▶ [EXERCISE PROMPT]:
Which lines in the data below contain the string "enter"? Show each one.

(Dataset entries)
[Start of section]

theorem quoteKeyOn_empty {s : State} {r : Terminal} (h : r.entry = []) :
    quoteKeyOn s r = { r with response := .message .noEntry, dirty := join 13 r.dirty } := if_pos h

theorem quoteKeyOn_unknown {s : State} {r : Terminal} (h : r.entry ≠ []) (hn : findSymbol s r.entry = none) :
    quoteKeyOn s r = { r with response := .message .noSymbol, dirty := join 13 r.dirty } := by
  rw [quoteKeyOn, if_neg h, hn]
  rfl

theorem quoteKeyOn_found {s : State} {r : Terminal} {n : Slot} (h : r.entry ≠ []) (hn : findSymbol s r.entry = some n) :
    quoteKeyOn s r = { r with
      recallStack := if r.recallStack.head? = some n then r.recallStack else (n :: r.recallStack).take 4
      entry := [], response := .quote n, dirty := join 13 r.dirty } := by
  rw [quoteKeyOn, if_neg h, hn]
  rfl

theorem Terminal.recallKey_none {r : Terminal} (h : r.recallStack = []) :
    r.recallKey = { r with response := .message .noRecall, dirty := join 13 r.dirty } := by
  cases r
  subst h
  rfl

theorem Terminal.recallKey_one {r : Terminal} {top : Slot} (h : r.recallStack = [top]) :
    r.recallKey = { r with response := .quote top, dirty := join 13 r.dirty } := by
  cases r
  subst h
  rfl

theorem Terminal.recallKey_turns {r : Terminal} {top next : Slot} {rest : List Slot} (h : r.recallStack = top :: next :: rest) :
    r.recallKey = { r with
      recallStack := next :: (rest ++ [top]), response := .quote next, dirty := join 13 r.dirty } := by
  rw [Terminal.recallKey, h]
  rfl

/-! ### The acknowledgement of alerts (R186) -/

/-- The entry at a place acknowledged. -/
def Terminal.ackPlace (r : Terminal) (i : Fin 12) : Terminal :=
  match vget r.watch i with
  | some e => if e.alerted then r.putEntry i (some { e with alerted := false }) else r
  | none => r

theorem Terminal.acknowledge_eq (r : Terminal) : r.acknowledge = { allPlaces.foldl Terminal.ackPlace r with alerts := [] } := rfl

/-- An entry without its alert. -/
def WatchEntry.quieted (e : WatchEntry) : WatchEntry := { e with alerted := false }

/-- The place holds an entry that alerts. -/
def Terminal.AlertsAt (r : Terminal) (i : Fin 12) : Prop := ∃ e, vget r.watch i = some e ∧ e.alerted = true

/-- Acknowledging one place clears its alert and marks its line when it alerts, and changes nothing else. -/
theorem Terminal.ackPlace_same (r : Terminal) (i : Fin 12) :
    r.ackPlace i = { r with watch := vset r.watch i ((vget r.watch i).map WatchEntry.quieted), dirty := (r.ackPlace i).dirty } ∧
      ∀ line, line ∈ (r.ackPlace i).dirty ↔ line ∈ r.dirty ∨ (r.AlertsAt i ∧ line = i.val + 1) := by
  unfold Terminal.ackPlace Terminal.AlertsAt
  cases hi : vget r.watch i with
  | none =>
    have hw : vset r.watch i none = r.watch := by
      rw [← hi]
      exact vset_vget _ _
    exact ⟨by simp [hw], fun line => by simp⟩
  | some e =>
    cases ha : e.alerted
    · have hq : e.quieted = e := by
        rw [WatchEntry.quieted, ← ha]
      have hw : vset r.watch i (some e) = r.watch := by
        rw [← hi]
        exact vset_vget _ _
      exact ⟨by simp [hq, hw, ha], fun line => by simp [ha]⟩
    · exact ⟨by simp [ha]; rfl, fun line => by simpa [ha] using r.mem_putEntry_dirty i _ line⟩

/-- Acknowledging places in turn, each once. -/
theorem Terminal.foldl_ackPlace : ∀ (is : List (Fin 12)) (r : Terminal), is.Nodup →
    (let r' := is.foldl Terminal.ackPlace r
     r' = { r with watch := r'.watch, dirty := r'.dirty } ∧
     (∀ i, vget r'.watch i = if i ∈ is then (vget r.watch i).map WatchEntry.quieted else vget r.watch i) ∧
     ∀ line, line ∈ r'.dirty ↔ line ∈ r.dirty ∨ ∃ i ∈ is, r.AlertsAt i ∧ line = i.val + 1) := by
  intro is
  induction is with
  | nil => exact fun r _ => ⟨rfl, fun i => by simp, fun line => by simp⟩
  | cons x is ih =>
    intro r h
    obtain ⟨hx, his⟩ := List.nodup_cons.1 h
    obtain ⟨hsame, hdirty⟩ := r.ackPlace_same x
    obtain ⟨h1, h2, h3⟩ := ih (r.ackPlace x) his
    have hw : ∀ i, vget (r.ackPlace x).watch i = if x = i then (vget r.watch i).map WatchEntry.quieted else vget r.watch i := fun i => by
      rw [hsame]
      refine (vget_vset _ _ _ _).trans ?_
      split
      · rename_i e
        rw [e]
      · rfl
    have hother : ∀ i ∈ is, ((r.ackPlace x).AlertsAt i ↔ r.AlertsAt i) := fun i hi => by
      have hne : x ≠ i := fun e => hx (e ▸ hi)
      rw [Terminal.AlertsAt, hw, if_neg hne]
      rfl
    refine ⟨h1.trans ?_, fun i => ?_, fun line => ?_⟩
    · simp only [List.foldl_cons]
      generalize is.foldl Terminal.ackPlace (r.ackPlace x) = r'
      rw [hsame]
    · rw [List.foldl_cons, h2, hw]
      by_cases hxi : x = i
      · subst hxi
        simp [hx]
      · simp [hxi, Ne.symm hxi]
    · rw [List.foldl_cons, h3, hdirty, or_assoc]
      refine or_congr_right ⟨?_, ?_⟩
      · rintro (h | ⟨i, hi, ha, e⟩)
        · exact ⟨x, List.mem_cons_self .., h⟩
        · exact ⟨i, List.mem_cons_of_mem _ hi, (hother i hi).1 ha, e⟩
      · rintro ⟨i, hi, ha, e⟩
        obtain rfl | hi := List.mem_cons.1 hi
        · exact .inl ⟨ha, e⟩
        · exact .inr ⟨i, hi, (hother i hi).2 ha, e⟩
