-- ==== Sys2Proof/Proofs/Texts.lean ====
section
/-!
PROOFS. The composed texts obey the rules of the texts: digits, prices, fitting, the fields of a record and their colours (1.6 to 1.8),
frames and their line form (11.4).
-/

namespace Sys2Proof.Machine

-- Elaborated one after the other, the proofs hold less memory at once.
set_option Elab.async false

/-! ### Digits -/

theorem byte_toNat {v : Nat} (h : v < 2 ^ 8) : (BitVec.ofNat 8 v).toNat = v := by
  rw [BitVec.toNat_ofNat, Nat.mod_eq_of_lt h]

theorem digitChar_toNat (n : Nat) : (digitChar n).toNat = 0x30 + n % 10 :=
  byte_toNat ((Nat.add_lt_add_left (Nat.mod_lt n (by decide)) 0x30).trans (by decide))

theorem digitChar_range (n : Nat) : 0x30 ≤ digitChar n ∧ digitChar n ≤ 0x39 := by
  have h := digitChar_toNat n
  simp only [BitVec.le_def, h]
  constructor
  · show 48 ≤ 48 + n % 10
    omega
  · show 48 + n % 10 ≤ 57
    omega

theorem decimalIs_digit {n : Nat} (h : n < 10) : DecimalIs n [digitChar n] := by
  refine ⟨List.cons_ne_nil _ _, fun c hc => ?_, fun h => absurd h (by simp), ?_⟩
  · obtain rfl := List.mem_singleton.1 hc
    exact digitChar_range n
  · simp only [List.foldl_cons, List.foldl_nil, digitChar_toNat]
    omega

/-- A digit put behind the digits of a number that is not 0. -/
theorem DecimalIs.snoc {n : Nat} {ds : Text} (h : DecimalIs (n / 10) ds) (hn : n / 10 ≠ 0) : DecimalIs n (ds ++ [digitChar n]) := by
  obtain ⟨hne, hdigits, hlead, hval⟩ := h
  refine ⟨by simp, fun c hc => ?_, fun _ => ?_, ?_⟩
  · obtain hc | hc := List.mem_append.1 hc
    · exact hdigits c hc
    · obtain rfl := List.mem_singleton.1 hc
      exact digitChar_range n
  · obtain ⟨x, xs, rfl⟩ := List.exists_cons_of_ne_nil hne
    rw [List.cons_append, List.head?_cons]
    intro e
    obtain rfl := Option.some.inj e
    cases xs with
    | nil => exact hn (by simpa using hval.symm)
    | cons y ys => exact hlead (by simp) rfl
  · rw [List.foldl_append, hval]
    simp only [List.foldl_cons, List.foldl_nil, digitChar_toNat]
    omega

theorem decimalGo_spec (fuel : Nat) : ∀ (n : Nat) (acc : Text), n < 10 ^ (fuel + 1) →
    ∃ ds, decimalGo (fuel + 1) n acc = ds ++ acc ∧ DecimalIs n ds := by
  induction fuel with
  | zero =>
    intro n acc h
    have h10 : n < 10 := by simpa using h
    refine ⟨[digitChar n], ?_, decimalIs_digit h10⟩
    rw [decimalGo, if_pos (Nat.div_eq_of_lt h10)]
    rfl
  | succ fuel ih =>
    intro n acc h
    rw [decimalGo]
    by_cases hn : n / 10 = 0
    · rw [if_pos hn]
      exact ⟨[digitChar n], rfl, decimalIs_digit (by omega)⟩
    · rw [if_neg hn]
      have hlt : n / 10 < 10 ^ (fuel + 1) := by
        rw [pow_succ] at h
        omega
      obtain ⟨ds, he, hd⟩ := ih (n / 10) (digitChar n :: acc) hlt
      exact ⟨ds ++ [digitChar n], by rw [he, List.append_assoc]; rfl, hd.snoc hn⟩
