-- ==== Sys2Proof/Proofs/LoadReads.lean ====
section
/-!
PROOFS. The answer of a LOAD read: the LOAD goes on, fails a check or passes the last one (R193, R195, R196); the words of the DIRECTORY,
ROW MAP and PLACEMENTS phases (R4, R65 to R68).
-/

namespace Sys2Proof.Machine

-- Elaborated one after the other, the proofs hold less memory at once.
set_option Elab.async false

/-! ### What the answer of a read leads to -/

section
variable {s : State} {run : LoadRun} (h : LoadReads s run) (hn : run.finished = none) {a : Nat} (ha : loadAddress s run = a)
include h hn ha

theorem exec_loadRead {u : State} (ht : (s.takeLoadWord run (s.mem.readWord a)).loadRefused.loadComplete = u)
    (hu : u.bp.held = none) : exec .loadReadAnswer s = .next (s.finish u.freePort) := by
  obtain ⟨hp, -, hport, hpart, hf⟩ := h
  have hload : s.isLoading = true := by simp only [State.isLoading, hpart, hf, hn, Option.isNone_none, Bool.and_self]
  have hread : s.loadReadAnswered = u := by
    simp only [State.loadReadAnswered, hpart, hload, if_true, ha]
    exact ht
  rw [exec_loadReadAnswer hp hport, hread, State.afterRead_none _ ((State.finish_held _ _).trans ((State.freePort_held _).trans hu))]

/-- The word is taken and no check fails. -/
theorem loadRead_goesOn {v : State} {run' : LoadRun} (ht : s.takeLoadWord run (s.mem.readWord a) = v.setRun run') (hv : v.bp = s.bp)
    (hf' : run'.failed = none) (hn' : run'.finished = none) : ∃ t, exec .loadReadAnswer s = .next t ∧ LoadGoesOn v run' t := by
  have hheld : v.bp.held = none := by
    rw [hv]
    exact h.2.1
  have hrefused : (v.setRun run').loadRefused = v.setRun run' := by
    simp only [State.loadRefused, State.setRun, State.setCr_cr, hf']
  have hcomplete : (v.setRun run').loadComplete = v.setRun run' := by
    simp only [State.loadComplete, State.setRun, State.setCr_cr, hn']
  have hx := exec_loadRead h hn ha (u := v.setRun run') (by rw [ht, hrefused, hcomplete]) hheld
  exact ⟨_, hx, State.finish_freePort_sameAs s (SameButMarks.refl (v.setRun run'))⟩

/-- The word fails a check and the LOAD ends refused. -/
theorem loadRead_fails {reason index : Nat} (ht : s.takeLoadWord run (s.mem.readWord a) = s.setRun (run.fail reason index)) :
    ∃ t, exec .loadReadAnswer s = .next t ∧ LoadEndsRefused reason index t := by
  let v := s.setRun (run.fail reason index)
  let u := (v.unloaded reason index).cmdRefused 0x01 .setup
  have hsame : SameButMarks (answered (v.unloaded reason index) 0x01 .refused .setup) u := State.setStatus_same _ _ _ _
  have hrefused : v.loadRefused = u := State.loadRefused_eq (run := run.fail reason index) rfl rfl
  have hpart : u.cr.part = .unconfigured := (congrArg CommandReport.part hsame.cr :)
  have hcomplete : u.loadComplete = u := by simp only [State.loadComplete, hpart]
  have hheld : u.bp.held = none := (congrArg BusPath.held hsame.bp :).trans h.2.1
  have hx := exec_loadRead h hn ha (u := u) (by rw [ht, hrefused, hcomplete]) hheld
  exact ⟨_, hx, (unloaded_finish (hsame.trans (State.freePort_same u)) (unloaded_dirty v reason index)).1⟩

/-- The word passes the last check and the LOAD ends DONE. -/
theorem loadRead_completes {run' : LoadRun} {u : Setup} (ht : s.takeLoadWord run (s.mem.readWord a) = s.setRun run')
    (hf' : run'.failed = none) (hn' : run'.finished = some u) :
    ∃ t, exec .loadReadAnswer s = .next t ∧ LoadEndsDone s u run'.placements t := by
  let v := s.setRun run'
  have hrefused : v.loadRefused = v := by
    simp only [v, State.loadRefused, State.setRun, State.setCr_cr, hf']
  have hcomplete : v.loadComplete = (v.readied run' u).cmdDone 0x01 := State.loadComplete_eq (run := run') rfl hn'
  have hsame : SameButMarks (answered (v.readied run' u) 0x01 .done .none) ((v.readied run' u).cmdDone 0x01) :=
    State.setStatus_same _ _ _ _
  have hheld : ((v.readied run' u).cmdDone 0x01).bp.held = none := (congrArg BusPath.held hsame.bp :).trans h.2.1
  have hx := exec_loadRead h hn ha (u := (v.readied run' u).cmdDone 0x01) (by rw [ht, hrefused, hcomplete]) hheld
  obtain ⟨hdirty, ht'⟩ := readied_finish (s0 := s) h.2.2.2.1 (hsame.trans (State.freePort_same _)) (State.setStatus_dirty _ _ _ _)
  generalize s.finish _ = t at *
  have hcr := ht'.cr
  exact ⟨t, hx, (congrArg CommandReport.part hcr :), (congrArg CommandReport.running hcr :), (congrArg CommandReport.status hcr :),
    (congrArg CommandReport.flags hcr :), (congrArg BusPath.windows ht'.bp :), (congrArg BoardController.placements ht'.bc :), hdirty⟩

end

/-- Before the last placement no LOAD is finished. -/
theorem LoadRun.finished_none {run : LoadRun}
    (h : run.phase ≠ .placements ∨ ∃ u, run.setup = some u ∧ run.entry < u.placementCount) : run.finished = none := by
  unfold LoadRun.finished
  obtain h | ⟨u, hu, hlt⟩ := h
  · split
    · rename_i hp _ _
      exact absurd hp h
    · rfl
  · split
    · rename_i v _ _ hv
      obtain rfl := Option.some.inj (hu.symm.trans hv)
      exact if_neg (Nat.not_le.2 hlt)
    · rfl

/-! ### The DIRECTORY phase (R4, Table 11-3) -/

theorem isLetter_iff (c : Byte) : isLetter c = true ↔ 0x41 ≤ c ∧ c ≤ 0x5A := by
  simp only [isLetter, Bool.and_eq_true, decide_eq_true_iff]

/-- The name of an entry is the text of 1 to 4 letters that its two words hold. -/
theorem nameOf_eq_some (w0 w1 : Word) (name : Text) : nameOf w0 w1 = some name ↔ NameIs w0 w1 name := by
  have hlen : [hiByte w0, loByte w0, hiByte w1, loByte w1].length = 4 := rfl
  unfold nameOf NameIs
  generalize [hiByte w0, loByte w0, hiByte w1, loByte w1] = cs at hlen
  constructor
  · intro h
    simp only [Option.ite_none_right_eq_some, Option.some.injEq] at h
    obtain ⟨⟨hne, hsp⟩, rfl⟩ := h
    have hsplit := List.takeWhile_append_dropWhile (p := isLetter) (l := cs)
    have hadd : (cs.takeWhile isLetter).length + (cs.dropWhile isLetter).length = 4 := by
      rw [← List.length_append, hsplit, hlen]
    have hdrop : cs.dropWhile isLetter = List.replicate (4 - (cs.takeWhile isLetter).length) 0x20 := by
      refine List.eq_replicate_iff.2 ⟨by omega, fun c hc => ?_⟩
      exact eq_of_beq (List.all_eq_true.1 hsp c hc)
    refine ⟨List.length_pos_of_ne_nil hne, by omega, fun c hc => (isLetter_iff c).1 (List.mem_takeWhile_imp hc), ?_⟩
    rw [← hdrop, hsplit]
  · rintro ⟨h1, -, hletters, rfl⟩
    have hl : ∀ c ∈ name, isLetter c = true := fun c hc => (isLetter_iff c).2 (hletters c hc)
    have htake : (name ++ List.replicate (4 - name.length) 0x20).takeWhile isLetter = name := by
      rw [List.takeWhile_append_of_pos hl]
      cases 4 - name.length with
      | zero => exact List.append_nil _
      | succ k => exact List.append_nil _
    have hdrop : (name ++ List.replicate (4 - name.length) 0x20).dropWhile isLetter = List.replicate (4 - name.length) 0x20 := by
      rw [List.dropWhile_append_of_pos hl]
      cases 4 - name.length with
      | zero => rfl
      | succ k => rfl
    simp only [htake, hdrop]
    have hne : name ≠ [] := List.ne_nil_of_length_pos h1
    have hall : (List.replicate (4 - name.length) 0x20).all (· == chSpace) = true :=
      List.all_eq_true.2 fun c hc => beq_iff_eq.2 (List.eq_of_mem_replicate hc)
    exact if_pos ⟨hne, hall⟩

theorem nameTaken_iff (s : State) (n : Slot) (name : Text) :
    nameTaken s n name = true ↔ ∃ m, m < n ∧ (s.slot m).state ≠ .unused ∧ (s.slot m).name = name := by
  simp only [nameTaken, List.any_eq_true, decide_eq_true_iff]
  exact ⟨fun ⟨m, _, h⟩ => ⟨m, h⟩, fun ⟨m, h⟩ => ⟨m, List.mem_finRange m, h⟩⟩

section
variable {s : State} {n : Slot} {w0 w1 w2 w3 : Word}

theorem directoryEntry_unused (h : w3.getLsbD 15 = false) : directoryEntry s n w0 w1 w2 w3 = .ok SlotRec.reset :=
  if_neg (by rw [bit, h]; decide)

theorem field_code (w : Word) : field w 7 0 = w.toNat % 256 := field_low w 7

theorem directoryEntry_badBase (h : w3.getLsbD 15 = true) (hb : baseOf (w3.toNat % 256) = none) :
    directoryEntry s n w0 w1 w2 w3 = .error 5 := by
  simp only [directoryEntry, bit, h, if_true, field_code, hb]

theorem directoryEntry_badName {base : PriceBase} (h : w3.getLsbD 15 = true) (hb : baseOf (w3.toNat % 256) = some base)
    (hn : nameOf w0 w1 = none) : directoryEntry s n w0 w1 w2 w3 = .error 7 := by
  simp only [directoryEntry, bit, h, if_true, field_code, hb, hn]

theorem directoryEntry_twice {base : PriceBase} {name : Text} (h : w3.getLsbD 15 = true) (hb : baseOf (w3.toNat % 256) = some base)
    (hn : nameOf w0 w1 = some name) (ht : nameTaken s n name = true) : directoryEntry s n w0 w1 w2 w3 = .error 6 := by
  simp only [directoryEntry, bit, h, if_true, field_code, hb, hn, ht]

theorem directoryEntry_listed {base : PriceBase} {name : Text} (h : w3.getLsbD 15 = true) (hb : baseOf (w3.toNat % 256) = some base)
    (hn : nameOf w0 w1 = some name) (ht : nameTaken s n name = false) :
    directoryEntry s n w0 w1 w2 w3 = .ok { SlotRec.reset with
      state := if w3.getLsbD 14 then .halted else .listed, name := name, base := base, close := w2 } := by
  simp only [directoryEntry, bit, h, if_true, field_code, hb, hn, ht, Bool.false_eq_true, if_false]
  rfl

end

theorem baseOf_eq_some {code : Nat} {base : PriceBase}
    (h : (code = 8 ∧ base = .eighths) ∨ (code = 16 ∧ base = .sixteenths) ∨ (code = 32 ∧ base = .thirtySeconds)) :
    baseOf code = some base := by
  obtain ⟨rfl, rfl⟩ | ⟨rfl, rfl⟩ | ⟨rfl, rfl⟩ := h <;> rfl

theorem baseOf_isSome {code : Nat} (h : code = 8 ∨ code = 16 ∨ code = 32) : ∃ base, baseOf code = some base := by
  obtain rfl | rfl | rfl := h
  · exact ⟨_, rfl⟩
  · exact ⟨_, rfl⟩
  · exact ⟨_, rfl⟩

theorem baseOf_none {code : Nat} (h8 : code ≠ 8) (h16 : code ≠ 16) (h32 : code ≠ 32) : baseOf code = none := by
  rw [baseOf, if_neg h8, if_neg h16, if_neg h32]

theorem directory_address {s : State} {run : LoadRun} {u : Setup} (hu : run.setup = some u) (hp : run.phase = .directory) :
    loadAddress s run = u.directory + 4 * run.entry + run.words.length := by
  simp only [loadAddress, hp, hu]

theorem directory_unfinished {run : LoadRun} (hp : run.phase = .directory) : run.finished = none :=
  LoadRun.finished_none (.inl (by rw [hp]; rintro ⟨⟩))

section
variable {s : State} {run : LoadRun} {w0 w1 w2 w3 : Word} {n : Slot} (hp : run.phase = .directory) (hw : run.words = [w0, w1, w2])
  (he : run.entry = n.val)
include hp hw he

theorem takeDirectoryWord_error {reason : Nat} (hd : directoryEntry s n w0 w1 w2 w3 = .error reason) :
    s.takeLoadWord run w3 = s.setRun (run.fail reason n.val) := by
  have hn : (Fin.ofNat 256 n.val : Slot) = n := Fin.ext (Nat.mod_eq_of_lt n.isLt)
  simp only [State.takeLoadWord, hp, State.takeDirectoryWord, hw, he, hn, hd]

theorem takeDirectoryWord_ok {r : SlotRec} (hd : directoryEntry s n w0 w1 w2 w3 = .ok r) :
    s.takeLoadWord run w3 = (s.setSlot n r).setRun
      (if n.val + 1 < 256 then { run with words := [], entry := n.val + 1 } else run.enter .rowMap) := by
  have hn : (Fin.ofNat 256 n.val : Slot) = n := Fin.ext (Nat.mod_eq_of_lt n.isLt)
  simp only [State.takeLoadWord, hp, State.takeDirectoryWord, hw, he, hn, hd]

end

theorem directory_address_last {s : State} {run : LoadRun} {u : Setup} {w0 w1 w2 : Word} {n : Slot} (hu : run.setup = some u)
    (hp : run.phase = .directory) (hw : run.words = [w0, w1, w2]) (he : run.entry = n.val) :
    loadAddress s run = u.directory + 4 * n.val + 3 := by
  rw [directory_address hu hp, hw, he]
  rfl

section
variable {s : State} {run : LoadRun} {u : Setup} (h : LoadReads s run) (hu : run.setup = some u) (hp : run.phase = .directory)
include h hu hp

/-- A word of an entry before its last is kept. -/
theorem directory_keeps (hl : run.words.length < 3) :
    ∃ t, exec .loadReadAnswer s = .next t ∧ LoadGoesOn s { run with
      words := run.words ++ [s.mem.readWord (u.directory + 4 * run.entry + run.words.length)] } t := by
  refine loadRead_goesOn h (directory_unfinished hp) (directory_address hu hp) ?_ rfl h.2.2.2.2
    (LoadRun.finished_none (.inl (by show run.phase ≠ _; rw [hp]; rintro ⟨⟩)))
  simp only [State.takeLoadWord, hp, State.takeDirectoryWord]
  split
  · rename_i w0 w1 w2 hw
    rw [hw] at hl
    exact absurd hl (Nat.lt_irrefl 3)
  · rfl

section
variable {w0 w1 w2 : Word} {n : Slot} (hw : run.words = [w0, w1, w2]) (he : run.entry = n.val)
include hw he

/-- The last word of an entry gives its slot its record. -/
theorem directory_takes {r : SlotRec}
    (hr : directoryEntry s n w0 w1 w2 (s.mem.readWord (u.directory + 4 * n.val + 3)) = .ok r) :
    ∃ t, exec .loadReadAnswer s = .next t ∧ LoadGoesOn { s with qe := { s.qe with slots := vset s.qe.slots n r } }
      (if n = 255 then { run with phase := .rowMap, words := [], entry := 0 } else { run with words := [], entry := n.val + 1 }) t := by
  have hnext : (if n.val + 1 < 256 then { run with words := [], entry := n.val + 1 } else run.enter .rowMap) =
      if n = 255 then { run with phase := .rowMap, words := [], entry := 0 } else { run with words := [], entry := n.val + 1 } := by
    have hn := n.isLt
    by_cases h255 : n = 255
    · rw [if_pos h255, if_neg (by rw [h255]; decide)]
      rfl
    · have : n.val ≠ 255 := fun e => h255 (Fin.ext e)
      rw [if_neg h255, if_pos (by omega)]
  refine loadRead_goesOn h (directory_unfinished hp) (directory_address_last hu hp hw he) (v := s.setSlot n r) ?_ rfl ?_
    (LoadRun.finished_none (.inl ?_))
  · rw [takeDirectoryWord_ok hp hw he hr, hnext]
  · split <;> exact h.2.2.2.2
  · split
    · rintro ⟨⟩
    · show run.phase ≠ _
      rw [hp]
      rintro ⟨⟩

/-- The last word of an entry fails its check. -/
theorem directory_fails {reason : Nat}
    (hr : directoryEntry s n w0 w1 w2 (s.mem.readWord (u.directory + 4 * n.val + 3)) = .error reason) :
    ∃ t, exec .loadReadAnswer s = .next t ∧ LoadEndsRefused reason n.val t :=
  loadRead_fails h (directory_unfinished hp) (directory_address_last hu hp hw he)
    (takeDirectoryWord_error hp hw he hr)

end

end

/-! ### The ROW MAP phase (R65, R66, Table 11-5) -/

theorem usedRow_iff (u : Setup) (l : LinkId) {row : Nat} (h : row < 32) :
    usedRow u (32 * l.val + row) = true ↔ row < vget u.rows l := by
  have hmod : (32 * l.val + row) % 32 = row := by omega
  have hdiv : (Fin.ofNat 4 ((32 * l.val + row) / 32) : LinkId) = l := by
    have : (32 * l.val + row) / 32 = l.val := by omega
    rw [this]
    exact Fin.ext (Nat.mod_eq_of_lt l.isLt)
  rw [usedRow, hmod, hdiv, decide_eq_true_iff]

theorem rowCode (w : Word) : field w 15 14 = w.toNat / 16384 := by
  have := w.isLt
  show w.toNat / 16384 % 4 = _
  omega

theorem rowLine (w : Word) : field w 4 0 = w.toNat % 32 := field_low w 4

[End of section]

▶ [TASK RESPONSE]:
      (if n.val + 1 < 256 then { run with words := [], entry := n.val + 1 } else run.enter .rowMap) := by
  have hnext : (if n.val + 1 < 256 then { run with words := [], entry := n.val + 1 } else run.enter .rowMap) =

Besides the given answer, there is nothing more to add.